## INSTRUCTIONS FOR THE TASK
Return, word for word, only the lines of the data below that lie between the line with "cases hop : portOp" and the line with "obtain ⟨w, r, he⟩ := exec_effect h", those two lines included.

*** Opening of TASK DATA ***

theorem execInit_effect (p : BitVec 8) (block : List Byte) (s : State) :
    ∃ w r, ∀ s', s.SameAt p.toNat s' → execInit p block s' = .next (s'.after p.toNat (.reply w r)) := by
  cases hp : s.port? p.toNat with
  | none =>
    exact ⟨none, .bare .error, fun s' hs =>
      execInit_rejected (.inl ((s'.port?_eq_none _).1 (hs.port_eq.symm.trans hp)))⟩
  | some old =>
    cases hc : decodeConfig block with
    | none => exact ⟨none, .bare .error, fun s' _ => execInit_rejected (.inr hc)⟩
    | some cfg =>
      have hinit : ∀ s', s.SameAt p.toNat s' → execInit p block s' = .next (if s.pdFails then
          s'.initialised p old cfg false .error else s'.initialised p old cfg true .ok) := fun s' hs => by
        rw [execInit_accepted (hs.port_eq.symm.trans hp) hc, hs.pdFails_eq]
      cases hf : s.pdFails with
      | false => exact ⟨some _, .bare .ok, fun s' hs => by rw [hinit s' hs, hf]; rfl⟩
      | true => exact ⟨some _, .bare .error, fun s' hs => by rw [hinit s' hs, hf]; rfl⟩

/-- R81, for a command: it gives one response, and its effect depends only on its port, the parameters and the draw. -/
theorem exec_effect (h : exec i s = .next t) :
    ∃ w r, ∀ s', s.SameAt i.port.toNat s' → exec i s' = .next (s'.after i.port.toNat (.reply w r)) := by
  cases hop : portOp s.params.txFullChunk s.pdFails i with
  | none =>
    obtain ⟨p, block, rfl⟩ := portOp_none hop
    exact execInit_effect p block s
  | some op =>
    have heq : ∀ s', s.SameAt i.port.toNat s' →
        exec i s' = if i.unitLevel then onUnit i.port op s' else onPort i.port op s' := fun s' hs =>
      exec_eq (by rw [← hs.params_eq, ← hs.pdFails_eq]; exact hop)
    rw [heq s (.refl _ s)] at h
    split at h
    · next hl =>
      obtain ⟨w, r, he⟩ := onUnit_effect h
      exact ⟨w, r, fun s' hs => by rw [heq s' hs, if_pos hl]; exact he s' hs⟩
    · next hl =>
      obtain ⟨w, r, he⟩ := onPort_effect h
      exact ⟨w, r, fun s' hs => by rw [heq s' hs, if_neg hl]; exact he s' hs⟩

/-- All a command can do to a state: write its port and give one response. -/
theorem exec_next_after (h : exec i s = .next t) : ∃ w r, t = s.after i.port.toNat (.reply w r) := by
  obtain ⟨w, r, he⟩ := exec_effect h
  exact ⟨w, r, Host.Outcome.next.inj (h.symm.trans (he s (.refl _ s)))⟩

/-! ### Whose step a command is -/

/-- An outcome of the decoder that is no instruction of another port than `p`. -/
def Addresses (p : BitVec 8) : Except Reject Instr → Prop
  | .ok i => i.port = p
  | .error _ => True

section Decoder
variable {c : Command}

theorem addresses_takesNothing (h : i.port = p) : Addresses p (takesNothing c i) := by
  unfold takesNothing
  split_ifs
  exacts [trivial, trivial, h]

*** Close of TASK DATA ***

## RESPONSE TO THIS EXERCISE
  cases hop : portOp s.params.txFullChunk s.pdFails i with
  | none =>
    obtain ⟨p, block, rfl⟩ := portOp_none hop
    exact execInit_effect p block s
  | some op =>
    have heq : ∀ s', s.SameAt i.port.toNat s' →
        exec i s' = if i.unitLevel then onUnit i.port op s' else onPort i.port op s' := fun s' hs =>
      exec_eq (by rw [← hs.params_eq, ← hs.pdFails_eq]; exact hop)
    rw [heq s (.refl _ s)] at h
    split at h
    · next hl =>
      obtain ⟨w, r, he⟩ := onUnit_effect h
      exact ⟨w, r, fun s' hs => by rw [heq s' hs, if_pos hl]; exact he s' hs⟩
    · next hl =>
      obtain ⟨w, r, he⟩ := onPort_effect h
      exact ⟨w, r, fun s' hs => by rw [heq s' hs, if_neg hl]; exact he s' hs⟩

/-- All a command can do to a state: write its port and give one response. -/
theorem exec_next_after (h : exec i s = .next t) : ∃ w r, t = s.after i.port.toNat (.reply w r) := by
  obtain ⟨w, r, he⟩ := exec_effect h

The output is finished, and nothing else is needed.